# Cut blooms to encourage new eyes?



## SEMO-Cypr (Apr 29, 2022)

Hello my Cypripedium loving friends! 
I’ve had this clump of Pubescens for about 4 years now and it has consistently stayed at 5, this year they appear to be much larger than previously and all are going to bloom. I would like this clump to become larger than just 5 and hoped it would have expanded by now. Do you all think if I clipped the blooms either soon as they are showing or once they are open (so I can enjoy them) would increase the chances of increasing this to a 6 eyed or larger plant this fall? The lady I received this from had over 50 blooming and nearly 70 plants this was divided from.
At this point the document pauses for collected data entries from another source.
-- ==== Sys2Proof/Laws/Translate.lean ====
section
/-! SUPPORT. What accesses to HBM do to translation: it depends on the page tables, on where errors lie and on which suits are
there; a store outside the tables leaves every walk as it was (R299 to R303). -/

namespace Sys2Proof

set_option Elab.async false

open Machine

/-- Physical address of the root page table (R299). -/
def Machine.State.rootPa (s : State) : Nat := s.field Reg.mmuRoot 12 20 * 4096 + s.field (Reg.mmuRoot + 4) 0 8 * 2 ^ 32

/-- The three table words that a walk reads lie below a bound. -/
def Machine.State.walkBelow (s : State) (va lim : Nat) : Prop :=
  let e1 := Memory.read s.mem (s.rootPa + bits va 42 6 * 8) 8
  let e2 := Memory.read s.mem (bits e1 16 24 * 65536 + bits va 29 13 * 8) 8
  s.rootPa + bits va 42 6 * 8 + 8 ≤ lim ∧ bits e1 16 24 * 65536 + bits va 29 13 * 8 + 8 ≤ lim ∧
    bits e2 16 24 * 65536 + bits va 16 13 * 8 + 8 ≤ lim

/-- Two states with the same root and the same memory below a bound read the same table words. -/
theorem walkAt_congr (s t : State) (va lim : Nat) (r : t.reg Reg.mmuRoot = s.reg Reg.mmuRoot)
    (r' : t.reg (Reg.mmuRoot + 4) = s.reg (Reg.mmuRoot + 4)) (b : s.walkBelow va lim)
    (m : ∀ a < lim, Memory.byte t.mem a = Memory.byte s.mem a) : t.walkAt va = s.walkAt va := by
  obtain ⟨b1, b2, _⟩ := b
  have q : ∀ a, a + 8 ≤ lim → Memory.read t.mem a 8 = Memory.read s.mem a 8 := fun a h =>
    Memory.read_congr a 8 fun y _ hy => m y (by omega)
  unfold State.rootPa State.field at b1 b2
  unfold State.walkAt State.field
  dsimp only
  rw [r, r', q _ b1, q _ b2]

/-- Two states with the same root and the same memory below a bound walk an address alike. -/
theorem walk_congr (s t : State) (va lim : Nat) (r : t.reg Reg.mmuRoot = s.reg Reg.mmuRoot)
    (r' : t.reg (Reg.mmuRoot + 4) = s.reg (Reg.mmuRoot + 4)) (b : s.walkBelow va lim)
    (m : ∀ a < lim, Memory.byte t.mem a = Memory.byte s.mem a) : t.walk va = s.walk va := by
  have e := walkAt_congr s t va lim r r' b m
  obtain ⟨b1, b2, b3⟩ := b
  have q : ∀ a, a + 8 ≤ lim → Memory.read t.mem a 8 = Memory.read s.mem a 8 := fun a h =>
    Memory.read_congr a 8 fun y _ hy => m y (by omega)
  unfold State.rootPa State.field at b3
  have e3 : ∀ a b c, s.walkAt va = [a, b, c] → Memory.read t.mem c 8 = Memory.read s.mem c 8 := by
    intro a b c h
    unfold State.walkAt State.field at h
    dsimp only at h
    split_ifs at h
    · simp at h
    · simp at h
    · simp only [List.cons.injEq, and_true] at h
      rw [← h.2.2]
      exact q _ b3
  unfold State.walk
  rw [e]
  split
  · rename_i h
    rw [e3 _ _ _ h]
  · rfl

/-- The page-table root is no register that an access to HBM changes. -/
theorem granReg_root (a : Nat) (h : a < 0x10000000) : ¬ GranReg a := by
  rintro ⟨i, h' | ⟨n, _, h'⟩⟩
  · simp only [Reg.pfUsed, Reg.pfOnTime, Reg.pfLate, suitBase, List.mem_cons, List.not_mem_nil, or_false] at h'
    omega
  · simp only [Reg.hbmPc, suitBase] at h'
    omega

/-- Reads leave every walk as it was. -/
theorem Demand.walk {s t : State} (d : Demand s t) (va : Nat) : t.walk va = s.walk va := by
  have r := d.1 Reg.mmuRoot (granReg_root _ (by decide))
  have r' := d.1 (Reg.mmuRoot + 4) (granReg_root _ (by decide))
  unfold State.walk State.walkAt State.field
  dsimp only
  rw [r, r', d.mem]

/-- A store at or above a bound leaves walks below it alone. -/
theorem walk_storePa (s : State) (tid pa n v va lim : Nat) (w : Memory.wf s.mem = true) (b : s.walkBelow va lim) (h : lim ≤ pa) :
    (s.storePa tid pa n v).walk va = s.walk va := by
  obtain ⟨u, d, e⟩ := storePa_eq s tid pa n v
  have r := d.1 Reg.mmuRoot (granReg_root _ (by decide))
  have r' := d.1 (Reg.mmuRoot + 4) (granReg_root _ (by decide))
  rw [e]
  exact walk_congr s _ va lim r r' b fun a ha => Memory.byte_write_other pa n v a w (.inl (by omega))

/-- Demand accesses after a write of bytes are demand accesses before it. -/
theorem Demand.of_write {b t : State} {m : List Host.Cell} (f : Demand { b with mem := m } t) :
    ∃ u, Demand b u ∧ t = { u with mem := m } := by
  have e : t.mem = m := f.mem
  refine ⟨{ t with mem := b.mem }, ⟨f.1, f.2.1, f.2.2.1, congrArg (fun x : State => { x with mem := b.mem }) f.2.2.2⟩, ?_⟩
  subst e
  rfl

/-- A unit's write without a partner copy: the bytes, after what a demand access does. -/
theorem storeVa_eq (s : State) (unit tid va pa n v : Nat) :
    ∃ u, Demand s u ∧ s.storeVa unit tid va pa false n v = { u with mem := Memory.write s.mem pa n v } := by
  have w := demand_walkLines s unit va
  obtain ⟨b, d, e⟩ := storePa_eq (s.walkLines unit va) tid pa n v
  have f := Demand.foldl (fun (s : State) l => s.trainOn (pa / 2 ^ 38) tid l (pa / 65536 * 65536))
    (fun s l => demand_trainOn s _ tid l _) (linesIn va n) { b with mem := Memory.write (s.walkLines unit va).mem pa n v }
  have x : s.storeVa unit tid va pa false n v = (linesIn va n).foldl (fun (s : State) l => s.trainOn (pa / 2 ^ 38) tid l
      (pa / 65536 * 65536)) { b with mem := Memory.write (s.walkLines unit va).mem pa n v } := by
    unfold State.storeVa State.storeHome
    simp only [e, Bool.false_eq_true, if_false]
  obtain ⟨u, g, y⟩ := f.of_write
  exact ⟨u, (w.trans d).trans g, w.mem ▸ x.trans y⟩

/-- The lines of a unit's write as it meets them: page tables and lines of the bytes. -/
def Machine.State.metBy (s : State) (unit tid va pa n : Nat) : State :=
  (linesIn pa n).foldl (fun (s : State) l => s.writeLine (pa / 2 ^ 38) l pa n tid) (s.walkLines unit va)

/-- Training a detector finds and clears no poison. -/
@[simp] theorem Machine.State.poisonFree_trainOn (s : State) (j tid v f i : Nat) :
    (s.trainOn j tid v f).poisonFree i = s.poisonFree i := by
  unfold State.trainOn
  split_ifs
  · rfl
  · unfold State.poisonFree
    rw [State.suit_setSuit]
    split_ifs with h
    · subst h; rfl
    · rfl

/-- Whether a suit holds poison after a write is settled by the lines that it meets. -/
theorem poisonFree_storeVa (s : State) (unit tid va pa n v i : Nat) :
    (s.storeVa unit tid va pa false n v).poisonFree i = (s.metBy unit tid va pa n).poisonFree i := by
  have f : ∀ (l : List Nat) (x : State), (l.foldl (fun (s : State) l => s.trainOn (pa / 2 ^ 38) tid l (pa / 65536 * 65536)) x).poisonFree i =
      x.poisonFree i := by
    intro l
    induction l with
    | nil => intro x; rfl
    | cons y l ih => intro x; rw [List.foldl_cons, ih, State.poisonFree_trainOn]
  exact f _ _

/-- A write at or above a bound, which meets no poison where the page tables lie, leaves translation by tables below it as it
was. -/
theorem translate_storeVa (s : State) (unit tid va pa n v va' lim : Nat) (a : Acc) (w : Memory.wf s.mem = true)
    (b : s.walkBelow va' lim) (h : lim ≤ pa) (clear : s.walkBad va' = false)
    (free : (s.walkAt va').all (fun x => (s.metBy unit tid va pa n).poisonFree (x / 2 ^ 38)) = true) :
    (s.storeVa unit tid va pa false n v).translate va' a = s.translate va' a := by
  have free' : (s.walkAt va').any (fun x => (s.storeVa unit tid va pa false n v).poisonIn x 8) = false := by
    rw [List.any_eq_false]
    intro x hx
    rw [List.all_eq_true] at free
    rw [State.poisonIn, poisonFree_storeVa, free x hx]
    simp
  obtain ⟨u, d, e⟩ := storeVa_eq s unit tid va pa n v
  rw [e] at free' ⊢
  have r := d.1 Reg.mmuRoot (granReg_root _ (by decide))
  have r' := d.1 (Reg.mmuRoot + 4) (granReg_root _ (by decide))
  have m : ∀ a < lim, Memory.byte (Memory.write s.mem pa n v) a = Memory.byte s.mem a := fun a ha =>
    Memory.byte_write_other pa n v a w (.inl (by omega))
  have k : ∀ i, ({ u with mem := Memory.write s.mem pa n v } : State).capBytes i = s.capBytes i := by
    intro i
    obtain ⟨_, _, _, x⟩ := d.2.1 i
    have y : ({ u with mem := Memory.write s.mem pa n v } : State).part = s.part := by
      show u.part = s.part
      rw [d.2.2.2]
    have z : ({ u with mem := Memory.write s.mem pa n v } : State).suit i = u.suit i := rfl
    have q : ({ u with mem := Memory.write s.mem pa n v } : State).suitDark i = s.suitDark i := by
      unfold State.suitDark State.fusedIn
      rw [d.2.2.2]
    unfold State.capBytes State.capMB
    rw [q, z, x, y]
  have p : ∀ i, ({ u with mem := Memory.write s.mem pa n v } : State).partnerOk i = s.partnerOk i := by
    intro i
    unfold State.partnerOk State.fusedIn
    rw [d.2.2.2]
  have wb : ({ u with mem := Memory.write s.mem pa n v } : State).walkBad va' = s.walkBad va' := by
    rw [clear]
    unfold State.walkBad
    rw [walkAt_congr s { u with mem := Memory.write s.mem pa n v } va' lim r r' b m, free']
  unfold State.translate
  rw [wb, walk_congr s { u with mem := Memory.write s.mem pa n v } va' lim r r' b m]
  simp only [k, p]

/-- A tile is written where both its places may be written, and the header's write leaves the payload's place as it was. -/
theorem writeTile_ok (s : State) (unit tid hva pva hpa ppa : Nat) (p : Bool) (t : Tile)
    (th : s.translate hva .write = .ok hpa false) (tp : s.translate pva .write = .ok ppa p)
    (tq : (s.storeVa unit tid hva hpa false 32 t.hdr.toNat).translate pva .write = .ok ppa p) :
    s.writeTile unit tid hva pva t = .ok ((s.storeVa unit tid hva hpa false 32 t.hdr.toNat).storeVa unit tid pva ppa p
      (min 4096 t.head.bytes) t.pay.toNat) := by
  simp only [State.writeTile, State.accFault, th, tp, orFault, State.vwrite, tq]

end Sys2Proof
end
I expected it to have expanded faster honestly.


----------



## Ray (Apr 29, 2022)

Put rather simply, plants put out effort in three areas - maintenance (staying alive), adding tissue (growth), and reproduction (blooming) - in that order. They take in water, nutrients, and air as building blocks, photosynthesize to generate fuel, and then there are a multitude of chemical processes that go on to support those efforts.
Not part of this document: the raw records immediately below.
theorem abides_haltStation (s : State) (st u : Nat) : Abides s (s.haltStation st u) := by
  unfold State.haltStation
  split_ifs
  · exact .same rfl
  · exact .same rfl
  · exact abides_setHand s u _

theorem abides_traceHand (s : State) (h : Nat) (x : Trace) : Abides s (s.traceHand h x) := by
  unfold State.traceHand
  dsimp only
  split_ifs
  · exact abides_setHand s h _
  · exact (abides_setHand s h _).trans (abides_setReg _ _ _)

theorem abides_flushed {R : Nat → Prop} (f : Flushed R s t) : Abides s t := by
  obtain ⟨-, part, time, clock, ref, -, -, -, links, -, -, -, -, -, -, -, job, -, -, bell, -, ctl, gov, -⟩ := f.frame.rest
  exact ⟨⟨part, time, clock, ref, gov, links⟩, ⟨_, _, ctl⟩, ⟨_, job⟩, f.frame.suit, fun some => by rw [bell]; exact some⟩

/-! ## The Bell (R432, R444) -/

theorem abides_syncMode (s : State) : Abides s s.syncMode := by
  unfold State.syncMode
  split_ifs
  · exact .refl s
  · exact ⟨⟨rfl, rfl, rfl, rfl, rfl, rfl⟩, ⟨_, _, rfl⟩, ⟨_, rfl⟩, fun _ => ⟨_, _, _, rfl⟩, id⟩

/-- The cuts that a ring leaves. -/
def Machine.State.cutsRung (s : State) (c : Cut) : List Cut := (s.bell.cuts.filter fun d => d.complete || !(c.covers d)) ++ [c]

theorem ring_eq (s : State) (scope suit hand source : Nat) :
    let c : Cut := { scope := scope, suit := suit, hand := hand, source := source, t0 := s.time }
    let s1 := s.setField Reg.bellStat 25 4 source
    s.ring scope suit hand source = if s.bell.cuts.any (·.covers c) then s1
      else State.syncMode { s1.setBit Reg.bellStat 30 with bell := { s.bell with cuts := s.cutsRung c } } := rfl

theorem ring_rings (s : State) (scope suit hand source : Nat) : Abides s (s.ring scope suit hand source) ∧ (s.ring scope suit hand source).bell.cuts ≠ [] := by
  rw [ring_eq]
  dsimp only
  split_ifs with covered
  · refine ⟨abides_setReg s _ _, fun none => ?_⟩
    have none : s.bell.cuts = [] := none
    rw [none] at covered
    cases covered
  · have rung : s.cutsRung { scope := scope, suit := suit, hand := hand, source := source, t0 := s.time } ≠ [] := by
      unfold State.cutsRung
      simp
    generalize s.cutsRung { scope := scope, suit := suit, hand := hand, source := source, t0 := s.time } = l at rung
    refine ⟨Abides.trans ?_ (abides_syncMode _), by rw [bell_syncMode]; exact rung⟩
    exact ⟨⟨rfl, rfl, rfl, rfl, rfl, rfl⟩, ⟨_, _, rfl⟩, ⟨_, rfl⟩, fun _ => ⟨_, _, _, rfl⟩, fun _ => rung⟩

theorem reeveStop_stops (s : State) : Abides s s.reeveStop ∧ (s.job.run = true → s.reeveStop.job.stopWanted = 1) := by
  obtain ⟨rings, -⟩ := ring_rings s 0 0 0 7
  unfold State.reeveStop
  dsimp only
  have run := rings.run
  generalize s.ring 0 0 0 7 = b at rings run
  exact ⟨rings.trans ⟨⟨rfl, rfl, rfl, rfl, rfl, rfl⟩, ⟨_, _, rfl⟩, ⟨_, rfl⟩, fun _ => ⟨_, _, _, rfl⟩, id⟩, fun on => if_pos (run.trans on)⟩

theorem abides_reeveStop (s : State) : Abides s s.reeveStop := (reeveStop_stops s).1
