-- ==== Sys2Proof/Machine/Flags.lean ====
section
/-!
DEFINITION. The flags (10_state.md R39). The block has no condition codes and no command computes a flag; the STATUS byte shows
STALE (30_encoding.md R99), and the conditions below are the ones the loop reads from CAD_PRIMED and APPLIED_VALID.
-/

namespace Sys2Proof.Machine

/-- `zext_8(STALE)`: bit 0 is STALE, bits 7:1 are 0 (30_encoding.md R99; 41_commands.md R166). -/
def State.statusByte (s : State) : Byte := (BitVec.ofBool s.ch.stale).setWidth 8

/-- The PING response payload (30_encoding.md R98). -/
def State.pingPayload (s : State) : List Byte :=
  [s.cfg.protocolVersion] ++ le16 s.cfg.fwVersion ++ [s.cfg.boardAddr, s.statusByte]

/-- STALE after a sampling attempt (10_state.md R35; 42_control_loop.md R201, R202). -/
def State.setStale (stale : Bool) (s : State) : State := { s with ch := { s.ch with stale := stale } }

/-- The PWM refresh is due: nothing has been applied since reset, or OUT differs from APPLIED
(42_control_loop.md R203; 10_state.md R37). -/
abbrev State.RefreshDue (s : State) : Prop :=
  s.ch.appliedValid = false ∨ ∃ i : Fin channelCount, s.ch.out[i] ≠ s.ch.applied[i]

end Sys2Proof.Machine
end

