-- ==== Sys2Proof/Machine/Loop.lean ====
section
/-!
DEFINITION. The control loop (42_control_loop.md): the five steps of a pass, and what the environment answers to it.
-/

namespace Sys2Proof.Machine

/-! ### The environment's answers -/

/-- What the environment answers in the next pass: what is lined up, or else a free value (log entry 4). -/
def State.nextInput (s : State) : PassInput :=
  match s.pending with
  | [] => Config.environment s.passes
  | inp :: _ => inp

/-- The pass reads `now()` once, first (42_control_loop.md R190, R191); the drain has not responded yet (R192). -/
def State.beginPass (s : State) : State :=
  { s with
    now := s.nextInput.now % 2 ^ s.cfg.tickW
    clockOk := s.nextInput.clockOk
    responding := false
    passes := s.passes + 1
    pending := s.pending.tail }

/-! ### Steps 1 and 2 -/

/-- A byte is dropped: a response is pending or in flight, or was produced earlier in this drain
(42_control_loop.md R192, R193, R195). -/
abbrev State.Dropping (s : State) : Prop := s.tx.phase ≠ .idle ∨ s.responding = true

/-- Hand a completed frame to the dispatcher (40_frame_codec.md R131; 41_commands.md R160, R163). -/
def dispatchFrame (f : Frame) (s : State) : Result :=
  exec (decodeCommand s.cfg f.addr f.cmd f.payload) s

/-- One byte of the drain (42_control_loop.md R192, R194). -/
def drainByte (b : Byte) (s : State) : Result :=
  if s.Dropping then .next (s.record (.rx .dropped))
  else
    match (s.rxByte b).1 with
    | none => .next (s.rxByte b).2
    | some f => dispatchFrame f (s.rxByte b).2

/-- `Drain(now)` over the bytes the UART offers in this pass (42_control_loop.md R192). -/
def drain : List Byte → State → Result
  | [], s => .next s
  | b :: q, s => andThen (drainByte b s) (drain q)

/-! ### Step 3 -/

/-- TX_TURNAROUND: hand the response to the UART once the turnaround time has passed (42_control_loop.md R197). -/
def turnaroundStep (s : State) : Result :=
  if s.tx.phase = .turnaround then
    let e := s.readElapsed s.tx.t0
    if s.cfg.turnaroundTicks ≤ e.1 then
      andThen (e.2.writeBytes (e.2.tx.buf.take e.2.tx.len)) fun s1 =>
        .next { s1 with tx := { s1.tx with phase := .drain } }
    else .next e.2
  else .next s

/-- Return to Receive (42_control_loop.md R199). -/
def State.returnToReceive (s : State) : State :=
  let s1 := s.setDirection .receive
  { s1 with tx := { s1.tx with phase := .idle, len := 0 } }

/-- TX_DRAIN: `transmit_complete()` is asked once; the pass does not wait (42_control_loop.md R198). -/
def drainStep (complete : Bool) (s : State) : State :=
  if s.tx.phase = .drain ∧ complete = true then s.returnToReceive else s

/-- `TransmitStep(now)` (42_control_loop.md R197-R199). -/
def transmitStep (complete : Bool) (s : State) : Result :=
  andThen (turnaroundStep s) fun s1 => .next (drainStep complete s1)

/-! ### Step 4 -/

/-- IN <- v with the pass's tick, STALE <- 0 (42_control_loop.md R201). -/
def State.sampleSuccess (v : ChannelValues) (s : State) : State :=
  ({ s with ch := { s.ch with inputs := Vector.ofFn fun i => { raw := v[i], tick := s.now } } }.setStale
    false).record (.sample true)

/-- STALE <- 1, IN unchanged (42_control_loop.md R202). -/
def State.sampleFailure (s : State) : State := (s.setStale true).record (.sample false)

/-- `sample_inputs()` is called: the cadence is set, then the result is taken (42_control_loop.md R200). -/
def State.takeSample (result : Option ChannelValues) (s : State) : State :=
  let s1 := { s with ch := { s.ch with lastCad := s.now, cadPrimed := true } }
  match result with
  | some v => s1.sampleSuccess v
  | none => s1.sampleFailure

/-- `SampleStep(now)` (42_control_loop.md R200). -/
def sampleStep (result : Option ChannelValues) (s : State) : State :=
  if s.ch.cadPrimed = false then s.takeSample result
  else
    let e := s.readElapsed s.ch.lastCad
    if s.cfg.samplePeriod ≤ e.1 then e.2.takeSample result else e.2

/-- `PwmRefresh()` (42_control_loop.md R203). -/
def pwmRefresh (s : State) : State :=
  if s.RefreshDue then
    { s.pushOutputs s.ch.out with ch := { s.ch with applied := s.ch.out, appliedValid := true } }
  else s

/-! ### The pass -/

/-- Steps 3 to 5 of a pass (42_control_loop.md R190). -/
def finishPass (inp : PassInput) (s : State) : Result :=
  andThen (transmitStep inp.txComplete s) fun s1 =>
    .next (pwmRefresh (sampleStep inp.sample s1)).timeoutCheck

/-- `Pass()` (42_control_loop.md R190). -/
def pass (s : State) : Result :=
  andThen (drain s.nextInput.rx s.beginPass) (finishPass s.nextInput)

/-- A pass where the spec's premises hold; refused by name where they do not, since the spec then gives no meaning
(93 U2, U3). -/
def runPass (s : State) : Result :=
  if Valid s.cfg then
    if Wf s then pass s else .refused .stateOutsideInvariants
  else .refused .configurationOutsidePremises

/-! ### Placing a frame -/

/-- A pass's answers with nothing to say: no tick since the last pass, no byte, transmission still running, no sample. -/
def State.quietInput (s : State) : PassInput :=
  { now := s.now, clockOk := true, rx := [], txComplete := false, sample := none }

/-- The state in which the next pass drains exactly `bytes` with the receiver in Idle and the line free: the
environment's other answers for that pass stand as they are lined up (log entry 6). -/
def State.offerBytes (bytes : List Byte) (s : State) : State :=
  { s with
    rx := { s.rx with phase := .idle, j := false }
    tx := { s.tx with dir := .receive, phase := .idle }
    pending := { s.pending.headD s.quietInput with rx := bytes, clockOk := true } :: s.pending.tail }

end Sys2Proof.Machine
end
If all of those go on well - proper amount of nutrition, water, light, correct temperatures and humidity, etc. - the plant will build reserves over and above what it needs for "maintenance". If the rate of accumulation is sufficient and the plant has "learned" to expect it to continue (i.e., "stress-free"), it will add growth, and if everything is going very well, it may expend some of the reserves on reproduction.

That said, if it expended some of those reserves on flowers and they are cut off, it doesn't get them back, although it might recover some of those that were in the inflorescences, and won't utilize those "budgeted" for keeping the blossoms viable in an attempt to reproduce. So, yes, that may be helpful, but don't expect an extreme response.
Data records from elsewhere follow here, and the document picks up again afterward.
-- ==== Sys2Proof/Machine/Script.lean ====
section
/-!
DEFINITION. The frame-script notation (30_encoding.md R104, R105): the bytes each statement puts on the wire, the pass in which they
arrive, and what the EXPECT statements ask of the observation. The machine does not use it; tests are written in it.
-/

namespace Sys2Proof.Machine

/-- A statement that sends bytes (30_encoding.md R104) or stands for one that does (R105). -/
inductive ScriptLine where
  /-- `PING @a` -/
  | ping (addr : Byte)
  /-- `READ_INPUTS @a` -/
  | readInputs (addr : Byte)
  /-- `SET_OUTPUTS @a, d0, ..., d15` -/
  | setOutputs (addr : Byte) (d : ChannelValues)
  /-- `FRAME @a, cmd, [p0, ..., pn-1]` -/
  | frame (addr cmd : Byte) (payload : List Byte)
  /-- `RAW b0, b1, ...` -/
  | raw (bytes : List Byte)
  /-- `SET_ALL @a, v` -/
  | setAll (addr : Byte) (v : Half)
  /-- `BCAST_SET_OUTPUTS d0, ..., d15` -/
  | bcastSetOutputs (d : ChannelValues)
  /-- `BAD_CRC <frame statement>` -/
  | badCrc (line : ScriptLine)
  deriving Repr

/-- The last byte exclusive-ored with 0x01 (30_encoding.md R105). -/
def flipLast : List Byte → List Byte
  | [] => []
  | [b] => [b ^^^ 0x01#8]
  | b :: c :: rest => b :: flipLast (c :: rest)

/-- The bytes a statement puts on the wire (30_encoding.md R104, R105). -/
def ScriptLine.bytes (p : Params) : ScriptLine → List Byte
  | .ping a => frameBytes p a p.cmdPing []
  | .readInputs a => frameBytes p a p.cmdReadInputs []
  | .setOutputs a d => frameBytes p a p.cmdSetOutputs (channelBytes d)
  | .frame a cmd payload => frameBytes p a cmd payload
  | .raw bytes => bytes
  | .setAll a v => frameBytes p a p.cmdSetOutputs (channelBytes (Vector.replicate channelCount v))
  | .bcastSetOutputs d => frameBytes p p.broadcastAddr p.cmdSetOutputs (channelBytes d)
  | .badCrc line => flipLast (line.bytes p)

/-- `AT t` with the statements that follow it, and `PASS t` with none (30_encoding.md R104): the lines' bytes arrive in the
pass whose `now()` is t. The other answers of that pass are named by the program beside the script. -/
def passAt (p : Params) (t : Nat) (lines : List ScriptLine) (txComplete : Bool)
    (sample : Option ChannelValues) : PassInput :=
  { now := t, clockOk := true, rx := lines.flatMap (ScriptLine.bytes p), txComplete := txComplete,
    sample := sample }

/-- The `write_bytes` calls of an observation, oldest first. -/
def txCalls (events : List Event) : List (List Byte) :=
  events.filterMap fun e => match e with
    | .tx bs => some bs
    | _ => none

/-- `EXPECT_TX b0, b1, ...`: the next `write_bytes` call carries exactly these bytes (30_encoding.md R104). -/
abbrev ExpectTx (bytes : List Byte) (events : List Event) : Prop := (txCalls events).head? = some bytes

/-- `EXPECT_NO_TX`: there is no `write_bytes` call (30_encoding.md R104). -/
abbrev ExpectNoTx (events : List Event) : Prop := txCalls events = []

end Sys2Proof.Machine
end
Older growths only consume the "maintenance" resources, but are great storage vessels them AND continue to acquire more resources through water and nutrient uptake and photosynthesis, so I think you'll see the colony will expand faster as it matures. Maybe not exponentially, but likely not just a linear growth, either.

FWIW, I have noticed plants develop colonies faster when given a regular Kelpak (KelpMax) supplemental routine. Based upon what I've learned relatively recently about it being analogous to a "plant IV", providing all sorts of chemicals and nutrients that the plants ordinarily produce for themselves - externally administered "reserves", if you will - it makes sense.


----------



## tnyr5 (Apr 29, 2022)

I've done it before with a wild plant near my house that was in danger of being poached (As soon as the colonies started throwing 4-5 flowers, they turned into dig holes, but nobody would steal them out of bloom, it seemed.) It started doubling yearly, until it was bulldozed for a power line.


----------



## monocotman (Apr 29, 2022)

You could also feed it!
David


----------



## KyushuCalanthe (Apr 29, 2022)

You could cut the flowers, but I would only do that if the plant looked weak, or if it were newly planted with a limited root stock. I say let it flower and then cut them. Consider also other factors that may be affecting it's potential, especially the growing medium. If grown under normal conditions it is common for Cyps to just plateau or perhaps get bigger incrimentally. I remember one pubescens my dad planted in our New York yard (a second growth forest with medium acid loam) that grew and flowered every year for 15 years, but never expanded beyond one stem. When I got into Cyps in my late teens I suggested we move it to a brighter location, and plant it in a lighter compost with dolomite pellets (used for chickens). The next year it had 2 large flowering growths. Then I went off to college!



tnyr5 said:


> I've done it before with a wild plant near my house that was in danger of being poached (As soon as the colonies started throwing 4-5 flowers, they turned into dig holes, but nobody would steal them out of bloom, it seemed.) It started doubling yearly, until it was bulldozed for a power line.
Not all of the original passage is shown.